## Materials provided
···

-- ==== Sys2Proof/Machine/StateFum.lean ====
section
/-!
DEFINITION. State of Fumarole and of the twin mirror.
-/
/-! The items of state that travel to the mirror peer (R429), and their forms in bytes, which the manual does not give:
constants without a body. -/

namespace Sys2Proof

/-- Totals of a probe: T, and what it has put into its cluster's sums. -/
structure ProbeTotals where
  t     : Tab (BitVec 64)
  inSum : Tab (BitVec 64)
deriving DecidableEq, Repr

def ProbeTotals.zero (_ : Nat) : ProbeTotals := { t := [], inSum := [] }

/-- State of a slot with an open window: its GEN, which is the window, and its tracker (R433). -/
structure SlotState where
  slot    : Nat
  gen     : Nat
  win     : Win
  tracker : Option OpState
deriving DecidableEq, Repr

/-- An entry of the digest table (R429 item 0x09, R434): item, copy 0 active or 1 inactive, engine, ACT, digest. -/
structure DigestEntry where
  id     : Nat
  copy   : Nat
  engine : Nat
  act    : Nat
  digest : List Byte
deriving DecidableEq, Repr

/-- The mirrored items (R429). -/
inductive MirrorItem where
  | totals (probes : Tab ProbeTotals) (clusters : Tab (Tab (BitVec 64)))
  | slots (l : List SlotState)
  | servo (state : Servo) (rate base integ offset mpd : Int)
  | liveness (watch : Tab Watch) (claims : List Assertion)
  | merge (wins : List Win) (emitted : Tab Nat)
  | steps (wins : List StepWin)
  | jobs (jobs : Tab (Option JobEntry))
  | spares (l : List SpareEntry)
  | digests (l : List DigestEntry)
deriving DecidableEq, Repr

def MirrorItem.id : MirrorItem → Nat
  | .totals _ _ => 1 | .slots _ => 2 | .servo _ _ _ _ _ _ => 3 | .liveness _ _ => 4 | .merge _ _ => 5
  | .steps _ => 6 | .jobs _ => 7 | .spares _ => 8 | .digests _ => 9

/-- An item as the bytes of its mirror frames, and what the bytes of a whole copy spell: the manual gives no layout. -/
opaque Config.mirrorBytes (i : MirrorItem) : List Byte
opaque Config.mirrorItem (item : Nat) (bytes : List Byte) : Option MirrorItem

/-- The request of a STATE_PULL to the peer (R433): the manual gives it no form. Items by bit, item 0x01 at bit 0. -/
opaque Config.pullAsk (items : Nat) : List Byte
opaque Config.pullAsked (bytes : List Byte) : Option Nat

/-- The SCHEMA of a record for which the manual states none (R416, R417), by page and CODE. -/
opaque Config.schema (page code : Nat) : Byte

end Sys2Proof

/-! State of the Fumarole recorder and of state preservation (chapter "Fumarole Recorder, Memory Protection and State
Preservation"). -/

namespace Sys2Proof

/-- A record as its source forms it (R416): header fields and body. CHK is formed when it is written. -/
structure LogRec where
  sev    : Nat
  inj    : Bool
  unlocked : Bool
  schema : Byte
  seq    : BitVec 32
  time   : FT
  page   : Byte
  inst   : Byte
  code   : BitVec 16
  origin : BitVec 16
  body   : List Byte
deriving DecidableEq, Repr

/-- A record held in the log: its LOGNO and its bytes, CHK included, as stored (R419), and whether its copy
to host memory has begun (R420). -/
structure LogEntry where
  logno   : BitVec 32
  bytes   : List Byte
  copying : Bool
deriving DecidableEq, Repr

/-- The mirror toward the peer (R429 to R432): KX_FUM_MSTAT.STATE. -/
inductive MirrorState where
  | none | syncing | current | lagging | lost
deriving DecidableEq, Repr

def MirrorState.code : MirrorState → Nat
  | .none => 0 | .syncing => 1 | .current => 2 | .lagging => 3 | .lost => 4

/-- A STATE_PULL, or a STATE_RESTORE that needs the peer's digest table, which waits for the peer's FULL frames
(R433, R436): items asked for and not yet whole by bit, the command page, and slots left STALE so far. -/
structure Pull where
  items   : Nat
  pkg     : Bool
  page    : Nat
  stale   : Nat
  restore : Bool
deriving DecidableEq, Repr

/-- A FUM_DUMP in progress (R424): its arguments, the first LOGNO and NEXT at acceptance, records still to copy, the
one under copy, bytes and records written, skipped and with a bad CRC, and the instant of acceptance. -/
structure Dump where
  pkg     : Bool
  page    : Nat
  addr    : Nat
  release : Bool
  first   : BitVec 32
  upTo    : BitVec 32
  todo    : List (BitVec 32)
  cur     : Option (BitVec 32)
  pos     : Nat
  count   : Nat
  skipped : Nat
  badCrc  : Nat
  time    : FT
deriving DecidableEq, Repr

/-- A STATE_RESTORE in progress (R436): the items asked for, FORCE, and the checkpoint's bytes once read. -/
structure Restore where
  pkg   : Bool
  page  : Nat
  items : Nat
  force : Bool
  bytes : List Byte
deriving DecidableEq, Repr

/-- The recorder, memory protection and the mirror. -/
structure Fum where
  /-- records that wait at their sources for the write port, oldest first (R419) -/
  waiting : List LogRec
  /-- held records in LOGNO order -/
  log     : List LogEntry
  next    : BitVec 32
  seq     : BitVec 32
  dropCount : BitVec 32
  dropSev   : Byte
  /-- drops since the previous LOST record: count, severities, first and last instant (R421) -/
  lostCount : Nat
  lostMask  : Byte
  lostFirst : FT
  lostLast  : FT
  /-- the captured record of RIDX (R423) -/
  window    : List Byte
  captured  : Bool
  capCrcBad : Bool
  capLen    : Nat
  /-- CE and UE counts, the first failing location, and words corrected at their latest patrol (R427, R428), numbered
  array × 2^24 + word -/
  ceCount   : BitVec 32
  ueCount   : BitVec 32
  ueLoc     : Word
  ceWords   : Tab Bool
  /-- the peer and the mirror's state; the update count of each item, the count last sent, items of which a FULL copy
  is still to be sent; the window whose end came last; frames not acknowledged, oldest first, with item, update
  count and instant; ticks toward the next update of item 0x01 (R429 to R432) -/
  peer      : Option (BitVec 16)
  mirror    : MirrorState
  gens      : Tab Nat
  sent      : Tab Nat
  full      : List Nat
  lastWin   : Nat
  unacked   : List (Nat × Nat × FT)
  totTicks  : Nat
  /-- replicas held for other nodes, at node × 16 + item, with the GEN last received, and the parts of FULL copies in progress (R431, R432) -/
  replica   : Tab (List Byte)
  replicaGen : Tab Nat
  parts     : Tab (List Byte)
  /-- replicas asked for by other nodes, to be taken at the next close (R433): node and items -/
  asks      : List (BitVec 16 × Nat)
  pulls     : List Pull
  /-- a digest table pulled from the peer, with the item's update count then -/
  pulled    : Option (Nat × List DigestEntry)
  dumps     : List Dump
  ckpts     : List WritePlan
  restores  : List Restore
  /-- an injection has fired in this step: its records carry the injected flag (R68) -/
  injNow    : Bool
  /-- words that an injection has upset at their writing: the page and how many bits (R68) -/
  flips     : List (Nat × Nat)
deriving DecidableEq, Repr

def boolFalse (_ : Nat) : Bool := false
def natZero (_ : Nat) : Nat := 0
def noBytes (_ : Nat) : List Byte := []
def wordZero (_ : Nat) : Word := 0
def bv64Zero (_ : Nat) : BitVec 64 := 0
def bv40Zero (_ : Nat) : BitVec 40 := 0
def bv16Zero (_ : Nat) : BitVec 16 := 0

/-- An empty log at LOGNO 0 (R437), no peer, no counts. -/
def Fum.reset : Fum :=
  { waiting := [], log := [], next := 0, seq := 0, dropCount := 0, dropSev := 0, lostCount := 0, lostMask := 0,
    lostFirst := 0, lostLast := 0, window := [], captured := false, capCrcBad := false, capLen := 0,
    ceCount := 0, ueCount := 0, ueLoc := 0, ceWords := [], peer := none, mirror := .none,
    gens := [], sent := [], full := [], lastWin := 0, unacked := [], totTicks := 0, replica := [], replicaGen := [], parts := [], asks := [],
    pulls := [], pulled := none, dumps := [], ckpts := [], restores := [], injNow := false, flips := [] }

end Sys2Proof
end

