/-- A port takes a PTP state. One that becomes SLAVE is followed, and starts an acquisition from FREE (R238);
one that leaves SLAVE is lost to the servo (R241). -/
def State.takeState (s : State) (p : Nat) (st : PtpState) : State :=
  let old := (s.tport p).state
  if old = st then s
  else
    let s := s.modTport p fun x => { x with
      state := st, heard := s.now, sync := none, dreq := none,
      exch := if st = .slave ∨ st = .standby then x.exch else none }
    let s := if old = .slave ∧ s.time.slave = some p then s.masterLost 1 else s
    if st = .slave then
      let s := s.modTime fun t => { t with slave := some p, gm := false, samples := [] }
      if s.time.servo = .free then s.setServo .acquire else s
    else s

/-- R242: the STANDBY port `p` becomes SLAVE without HOLDOVER, and its latest sample is the next sample. -/
def State.takeOver (s : State) (old : Option Nat) (p : Nat) (off l : Int) : State :=
  let s := match old with
    | some o => s.modTport o fun x => { x with state := s.wantRole o, sync := none, dreq := none }
    | none => s
  let s := s.relockFail 0x01
  let s := s.modTport p fun x => { x with state := .slave }
  let s := s.modTime fun t => { t with
    slave := some p, masterChg := satAdd 8 t.masterChg 1, gm := false, mpd := (s.tport p).mpd,
    samples := if t.servo = .acquire then [] else t.samples }
  ((s.timeErr errMasterChg).log 0x30 0 0x0004 3 p 0 (leBytes 8 (unsgn 64 off))).servoSample off l

/-- Give every port that takes no part in the BMCA the state its role asks for: first a takeover by a STANDBY
port whose sample is fresh (R242), then the others. -/
def State.rerole (s : State) : State :=
  let ps := (List.range s.portCount).filter fun p => !s.isBmca p
  let s : State := match ps.find? fun p => decide (s.wantRole p = .slave) && decide (s.time.slave ≠ some p) with
    | some p =>
      let x := s.tport p
      match x.state, x.last with
      | .standby, some (off, l) =>
        if s.now ≤ x.lastAt + 2 * s.syncInterval p ∧ s.time.servo ≠ .free then s.takeOver s.time.slave p off l else s
      | _, _ => s
    | none => s
  let s : State := match s.time.slave with
    | some o => if (s.tport o).state = .disabled then s.masterLost 1 else s
    | none => s
  let leaving := ps.filter fun p => decide (s.wantRole p ≠ .slave)
  let coming := ps.filter fun p => decide (s.wantRole p = .slave)
  let s := leaving.foldl (fun s p => s.takeState p (s.wantRole p)) s
  coming.foldl (fun s p => s.takeState p .slave) s

/-! ### The best master clock algorithm (R231, R232): the default algorithm of IEEE 1588 -/

/-- A lexicographic comparison of attribute lists: is the first better (lower)? -/
def lexLess : List Nat → List Nat → Bool
  | a :: as, b :: bs => if a < b then true else if b < a then false else lexLess as bs
  | _, _ => false

/-- Is dataset `a` better than `b`: by the grandmasters' attributes, or for one grandmaster by topology? -/
def annBetter (a b : PtpAnn) : Bool :=
  if a.gm = b.gm then
    lexLess [a.removed.toNat, a.sender.toNat, a.port.toNat] [b.removed.toNat, b.sender.toNat, b.port.toNat]
  else
    lexLess [a.priority1.toNat, a.clkClass.toNat, a.accuracy.toNat, a.variance.toNat, a.priority2.toNat, a.gm.toNat]
      [b.priority1.toNat, b.clkClass.toNat, b.accuracy.toNat, b.variance.toNat, b.priority2.toNat, b.gm.toNat]

/-- This timekeeper's own dataset as a grandmaster (KX_TIME_DS). Accuracy and variance are the standard's
"unknown". -/
def State.ownAnn (s : State) : PtpAnn :=
  let w := s.reg timePage 0x50
  { priority1 := BitVec.ofNat 8 (fld w 24 8), clkClass := BitVec.ofNat 8 (fld w 8 8), accuracy := 0xFE, variance := 0xFFFF,
    priority2 := BitVec.ofNat 8 (fld w 16 8), gm := Config.clockId, removed := 0, utc := 0, source := 0xA0, flags := 8,
    sender := Config.clockId, port := 0 }

def State.gmEn (s : State) : Bool := bit (s.reg timePage 0x50) 7

/-- The best Announce heard by the ports of a list; a master counts once it has been heard twice. -/
def State.bestAnn (s : State) : List Nat → Option (Nat × PtpAnn)
  | [] => none
  | p :: ps =>
    let r := s.bestAnn ps
    match (s.tport p).ann with
    | none => r
    | some a =>
      if (s.tport p).annCount < 2 then r
      else match r with
      | some (q, b) => if annBetter b a then some (q, b) else some (p, a)
      | none => some (p, a)

/-- A port has heard no Announce for announceReceiptTimeout intervals: its master is forgotten (R231). -/
def State.annExpire (s : State) (p : Nat) : State :=
  let x := s.tport p
  if x.ann.isSome ∧ x.annAt + fld (s.tportReg p 0) 0 4 * s.annInterval p < s.now then
    s.modTport p fun x => { x with ann := none, annCount := 0 }
  else s

/-- Is the best dataset `b` better by topology than `a`, heard on port `p`: one grandmaster, and as many steps, or one step
less where this port's identity is above the sender's (R231: IEEE 1588-2019, clause 9.3.4)? -/
def byTopology (p : Nat) (b a : PtpAnn) : Bool :=
  decide (a.gm = b.gm) && (decide (a.removed = b.removed) ||
    (decide (a.removed.toNat = b.removed.toNat + 1) &&
      lexLess [a.sender.toNat, a.port.toNat] [Config.clockId.toNat, p + 1]))
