-- ==== Sys2Proof/Machine/ForestRun.lean ====
section
/-!
DEFINITION. The forest engine at work: batches, inferences, verdicts, scrubbing, bank moves, rewrites and
activations (R170 to R172, R175, R179 to R187, R193 to R198, R202).
-/
namespace Sys2Proof.Machine

def State.engine (s : State) (e : Nat) : Forest := Tab.read Forest.reset s.forest.engines e

def State.modEngine (s : State) (e : Nat) (f : Forest → Forest) : State :=
  { s with forest := { s.forest with engines := Tab.modify Forest.reset s.forest.engines e f } }

def State.modFtab (s : State) (f : Ftab → Ftab) : State :=
  { s with forest := { s.forest with ftab := f s.forest.ftab } }

/-- Engines of this role: one in a die hub, 16 in the KXA-32 (R163, R199). -/
def State.engineCount (s : State) : Nat := if s.isSystem then 16 else 1

def fPage (e : Nat) : Nat := pageKey 0x20 e 0

/-- Measurement indices of an engine's copies and of the table's (R491). -/
def forestItem (e : Nat) (inactive : Bool) : Nat := 0x20 + 2 * e + if inactive then 1 else 0
def ftabItem (inactive : Bool) : Nat := 0x40 + if inactive then 1 else 0

/-- An image with CHILD features (R183). -/
def hasChild (c : ForestCopy) : Bool := c.feats.any fun d => d.used && decide (d.src = 4)

/-- The reduction node whose slots an engine reads: the merging node for an image with CHILD features. -/
def State.forestNode (s : State) (c : ForestCopy) : Nat := if s.isHead && hasChild c then 1 else 0

/-- The block can issue inferences: powered and not cut (R198, R462). -/
def State.forestRuns (s : State) : Bool :=
  (decide (s.bpwr.state = .run) || decide (s.bpwr.state = .idle) || decide (s.bpwr.state = .entering)) &&
    decide (s.snuff.state ≠ .cut)

/-! ### FOREST_SCORE (R198, R202) -/

/-- Does a tree give a vote: not disabled, its bank neither dead nor moving (R196, R197)? -/
def treeGives (f : Forest) (i : Nat) (t : Tree) : Bool :=
  !f.disabled.contains i && !f.dead.contains t.bank && !(f.rebuild.any fun r => decide (r = .move t.bank))

/-- A rewrite of the whole TCAM runs or waits (R193, R198); a bank's move is none (R196). -/
def rewrites (f : Forest) : Bool := f.rebuild.any fun r => match r with
  | .move _ => false
  | _ => true

/-- The class sums, flags and default leaves of a set of codes under the active image (R176). -/
def scoreCodes (f : Forest) (codes : List Nat) : Tally :=
  voteAll codes (treeGives f) 0 f.active.trees
    { sums := (List.range 8).map fun c => if c < fiClasses f.active.image then fiBias f.active.image c else 0,
      flags := 0, defs := [] }

/-- Score the codes in a page's ARG words and complete its command (R202). -/
def State.scoreNow (s : State) (e : Nat) (pkg : Bool) (page : Nat) : State :=
  let f := s.engine e
  let codes := (List.range 32).flatMap fun k =>
    let w := s.reg (cmdKey pkg page) (0x80 + 4 * k)
    [fld w 0 16, fld w 16 16]
  let t := scoreCodes f codes
  let d := decideClass f.active.image t.sums
  let flags := setBit (if d.2.2.2 then setBit t.flags vfLow true else t.flags) vfTest true
  let s := if t.defs = [] then s else (s.bump (fPage e) 0x5C t.defs.length).setErr (fPage e) 18
  let s := if bit flags vfDegraded then s.setErr (fPage e) 20 else s
  let s := (List.range 8).foldl (fun s c => s.setRes pkg page c (unsgn 32 (t.sums.getD c 0))) s
  (s.setRes pkg page 8 (d.2.2.1.toNat + d.1 * 2 ^ 8 + flags.toNat * 2 ^ 16)).complete pkg page stOk 0

/-- Is the next issue slot free of a batch (R198)? -/
def scoreFree (f : Forest) : Bool :=
  f.active.valid && !rewrites f && (match f.batch with | some b => decide (b.todo = []) | none => true)

/-- Serve the commands that wait for an issue slot, once one is free. -/
def State.scoreServe (s : State) (e : Nat) : State :=
  let f := s.engine e
  if scoreFree f then
    let s := f.scores.foldl (fun s r => s.scoreNow e r.pkg r.page) s
    s.modEngine e fun f => { f with scores := [] }
  else s
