/-- Place a frame into its class queue: C4, C5 and C6 are dropped at the tail when their 16 KiB are full (R287),
and the others get their fair-queueing tag (R285). -/
def State.enqueue (s : State) (p : Nat) (f : QFrame) : State :=
  let cls := typeClass f.typ
  let len := s.qLen f
  if 4 ≤ cls ∧ cls ≤ 6 ∧ 16384 < s.queueBytes p cls + len then s.bumpPort p 0x44 1
  else if cls < 2 then s.setQueue p cls (s.queue p cls ++ [f])
  else
    let x := s.port p
    let last := Tab.read bv64Zero x.finish cls
    let st := if tagAfter last x.vtime then last else x.vtime
    let t := st + BitVec.ofNat 64 (len * (2 ^ 24 / max 1 (s.weight p cls)))
    (s.setQueue p cls (s.queue p cls ++ [{ f with ftag := t }])).modPort p fun x =>
      { x with finish := Tab.write bv64Zero x.finish cls t }

/-- A C0 or C1 queue has room for so many more bytes (R284). -/
def State.controlRoom (s : State) (p cls n : Nat) : Bool := decide (s.queueBytes p cls + n ≤ 8192)

/-- The channels a message takes on a port. On an Ethernet port: the peer that is the destination, or whose
tray or pod holds it; PTP goes to every peer at once and takes the port itself (R231, R281). -/
def State.chansFor (s : State) (p : Nat) (m : Msg) : List Nat :=
  let cs := s.portChans p
  if !s.isEth p then [p]
  else if m.typ = 0x01 then [p]
  else
    let kind (c : Nat) := (s.peerOf c).node.toNat / 2 ^ 14
    let tray (c : Nat) := (s.peerOf c).node.toNat / 2 ^ 8 % 64
    let trayPeer (c : Nat) := match m.dest with
      | .node n => decide (kind c = 2) && decide (tray c = n.toNat / 2 ^ 8 % 64)
      | _ => false
    match m.dest with
    | .up => cs.filter fun c => decide (kind c = 3)
    | .upBoth => cs.filter fun c => decide (kind c = 3)
    | .down => cs.filter fun c => decide (kind c = 2)
    | .node n =>
      match cs.find? fun c => decide ((s.peerOf c).node = n) with
      | some c => [c]
      | none =>
        (cs.filter fun c =>
          if s.straps.cascade then decide (kind c = 2) && decide (tray c = n.toNat / 2 ^ 8 % 64)
          else trayPeer c || (!cs.any trayPeer && decide (kind c = 3))).take 1
    | _ => cs.take 1

/-- DST of a message: a node, or the link partner (R255). -/
def destNode : Dest → BitVec 16
  | .node n => n
  | _ => 0xFFFF

/-- The pieces of a payload, at most `n` bytes each (R259). -/
def pieces (n : Nat) : Nat → List Byte → List (List Byte)
  | 0, bs => [bs]
  | fuel + 1, bs => if bs.length ≤ n then [bs] else bs.take n :: pieces n fuel (bs.drop n)

/-- The frames of a message on a channel: up to 16 fragments (R259). -/
def State.framesOf (s : State) (c : Nat) (m : Msg) : List QFrame :=
  let ps := pieces (if s.isArmed c then 1020 else 1036) 15 m.payload
  let n := ps.length
  (List.range n).map fun i =>
    { typ := m.typ, sz := m.sz, more := if n = 1 then m.more else decide (i + 1 < n), frag := if n = 1 then m.frag else i,
      src := m.src.getD s.node, dst := destNode m.dest, hops := m.hops, tag := m.tag,
      payload := (ps[i]?).getD [], chan := c, ftag := 0, came := m.came }

/-- A message enters the egress queues of a port. -/
def State.msgBytes (s : State) (p : Nat) (m : Msg) : Nat :=
  ((s.chansFor p m).map fun c => ((s.framesOf c m).map s.qLen).sum).sum

/-- A message enters the queues of a port: one copy for each channel it leaves on. -/
def State.enqueueMsg (s : State) (p : Nat) (m : Msg) : State :=
  (s.chansFor p m).foldl (fun s c => (s.framesOf c m).foldl (fun s f => s.enqueue p f) s) s

/-! ### Gates (R288, R289) -/

/-- The cycle of a list, in ns. -/
def gateCycle (g : GateList) : Nat := (g.entries.map (·.2)).sum
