/-- DROOP_HOLD_END: the hold of a region ends, and the set resumes where it stopped (R372). -/
def execDroopHoldEnd (r : BitVec 4) (s : State) : Host.Outcome State Fault Refusal :=
  finish (
    match (s.droop r.toNat).hold with
    | some t => hpAdvance 400 ((s.advanceTo t).modDroop r.toNat fun d => { d with hold := none })
    | none => s)

/-- SUSTAINED_DROOP: LONG_US have passed without clearing (R374). -/
def execSustainedDroop (r : BitVec 4) (s : State) : Host.Outcome State Fault Refusal :=
  finish (
    let d := s.droop r.toNat
    if d.on then (s.advanceTo (d.since + s.regFld hpPage 0x6C 8 8 * us)).modDroop r.toNat fun d => { d with long := true }
    else s)

/-- A slow tick: sensors age, and the detectors take the interval's ring count (R370, R512).
An injection (kind 0x11) makes region 0 report one droop. -/
def State.hpTick (s : State) (vcounts : List Nat) : State :=
  if s.isSystem then s
  else
    let s := s.modHp fun x => { x with sensors := Tab.mapTab Sensor.reset (fun _ y => { y with ticks := min 16 (y.ticks + 1) }) x.sensors }
    let s := (List.range vcounts.length).foldl (fun s r =>
      let n := vcounts.getD r 0
      let d := s.droop r
      if n = 0 ∨ d.seen ∨ d.on then s.modDroop r fun d => { d with seen := d.on }
      else s.modDroop r fun d => { d with halves := (500000 * 65536 / n :: d.halves).take 64, seen := d.on }) s
    let i := s.injTake hpPage 0x11
    if i.1 then i.2.droopAt 0 else i.2

/-! ### Estimating power (R361 to R363) -/

def State.pjWeight (s : State) (p j : Nat) : Nat :=
  fld (Tab.read wordZero s.hpwr.weights (6 * p + j / 2)) (16 * (j % 2)) 16

/-- Energy of a unit's deltas in pJ. -/
def State.unitPj (s : State) (u : Nat) : Nat :=
  let x := s.probe u
  let d (k : Nat) := (Tab.read bv64Zero x.arrAll k).toNat
  let w (j : Nat) := s.pjWeight x.profile.toNat j
  w 0 * d 0 + w 1 * d 1 + w 2 * d 2 + ((List.range 8).map fun e => w (3 + e) * d (11 + e)).sum

/-- The modelled power of a core at a close in mW; a core with a STALE cluster keeps its previous value. -/
def State.coreModel (s : State) (c : Nat) : Nat :=
  let us' := (coreUnits c).filter s.present
  if us'.any fun u => (s.cluster (clusterOf u)).stale then (s.core c).model
  else (us'.map s.unitPj).sum / max 1 s.samp.grid.period

/-- A core's estimate in mW (R362). -/
def State.coreEst (s : State) (c : Nat) : Nat := (s.core c).model * (s.rail (coreRail c)).k / 2 ^ 14

def State.estOf (s : State) (l : List Nat) : Nat := (l.map s.coreEst).sum

/-- A rail's current in mA: its channel's reading, or READ_IOUT (R362). -/
def State.railMa (s : State) (r : Nat) : Option Nat :=
  let ch := fld (s.rail r).cfg 8 8
  if ch ≠ 0xFF then (s.reading ch).map fun v => v.toNat * 10
  else if bit (s.rail r).cfg 31 then (s.rail r).iout else none

/-- Its measured power in mW. -/
def State.railMeas (s : State) (r : Nat) : Option Nat := (s.railMa r).map fun i => s.pointMv (s.rail r).now * i / 1000

/-- The power model of a close (R361), and the sums toward K (R362). -/
def State.hpClose (s : State) : State :=
  if s.isSystem then s
  else
    let s := (List.range s.nCores).foldl (fun s c => let m := s.coreModel c; s.modCore c fun x => { x with model := m }) s
    (List.range s.nRails).foldl (fun s r =>
      match s.railMeas r with
      | some m =>
        let e := ((s.railCores r).map fun c => (s.core c).model).sum
        s.modRail r fun x => { x with sumMeas := x.sumMeas + m, sumModel := x.sumModel + e }
      | none => s) s

/-- The counts of a close are read; the next close's begin (R363). -/
def State.hpClosed (s : State) : State :=
  s.modHp fun x => { x with droops := Tab.mapTab Droop.reset (fun _ d =>
    { d with events := 0, stretch := 0, since := if d.on then max d.since s.now else d.since }) x.droops }

/-- The readings of the SENSOR source (R363): element number and value. -/
def State.sens (s : State) (code : Nat) : List (Nat × Int) :=
  let regions := List.range 16
  match code with
  | 0x00 => regions.map fun r => (r, (s.regFld (pg 0x02) (0xC0 + 4 * r) 16 12 : Int))
  | 0x01 => regions.map fun r => (r, s.regionTemp r)
  | 0x02 => (List.range s.nCores).map fun c => (c, ((s.core c).now : Int))
  | 0x03 => (List.range s.nCores).map fun c => (c, (s.fmax c (s.rail (coreRail c)).now : Int) - (s.core c).now)
  | 0x04 => (List.range s.nRails).map fun r => (r, (s.estOf (s.railCores r) : Int))
  | 0x05 => (List.range s.nRails).filterMap fun r => (s.railMeas r).map fun m => (r, (m : Int))
  | 0x06 => (List.range 3).map fun g => (g, (s.estOf (s.coresOf fun c => decide (coreGroup c = g)) : Int))
  | 0x07 => (List.range s.nChannels).filterMap fun ch =>
      (s.reading ch).map fun v => (ch, if sensorKind ch = 1 then v.toInt else (v.toNat : Int))
  | 0x08 => regions.map fun r => (r, ((s.droop r).events : Int))
  | 0x09 => regions.map fun r =>
      let d := s.droop r
      (r, ((d.stretch + if d.on then (s.now - d.since) / ns else 0 : Nat) : Int))
  | _ => []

···

Restate word for word the lines of the data above, starting at the line containing "def State.modFtab (s" and ending at the line containing "def State.engineCount (s", both included, and nothing more.

def State.modFtab (s : State) (f : Ftab → Ftab) : State :=
  { s with forest := { s.forest with ftab := f s.forest.ftab } }

/-- Engines of this role: one in a die hub, 16 in the KXA-32 (R163, R199). -/
def State.engineCount (s : State) : Nat := if s.isSystem then 16 else 1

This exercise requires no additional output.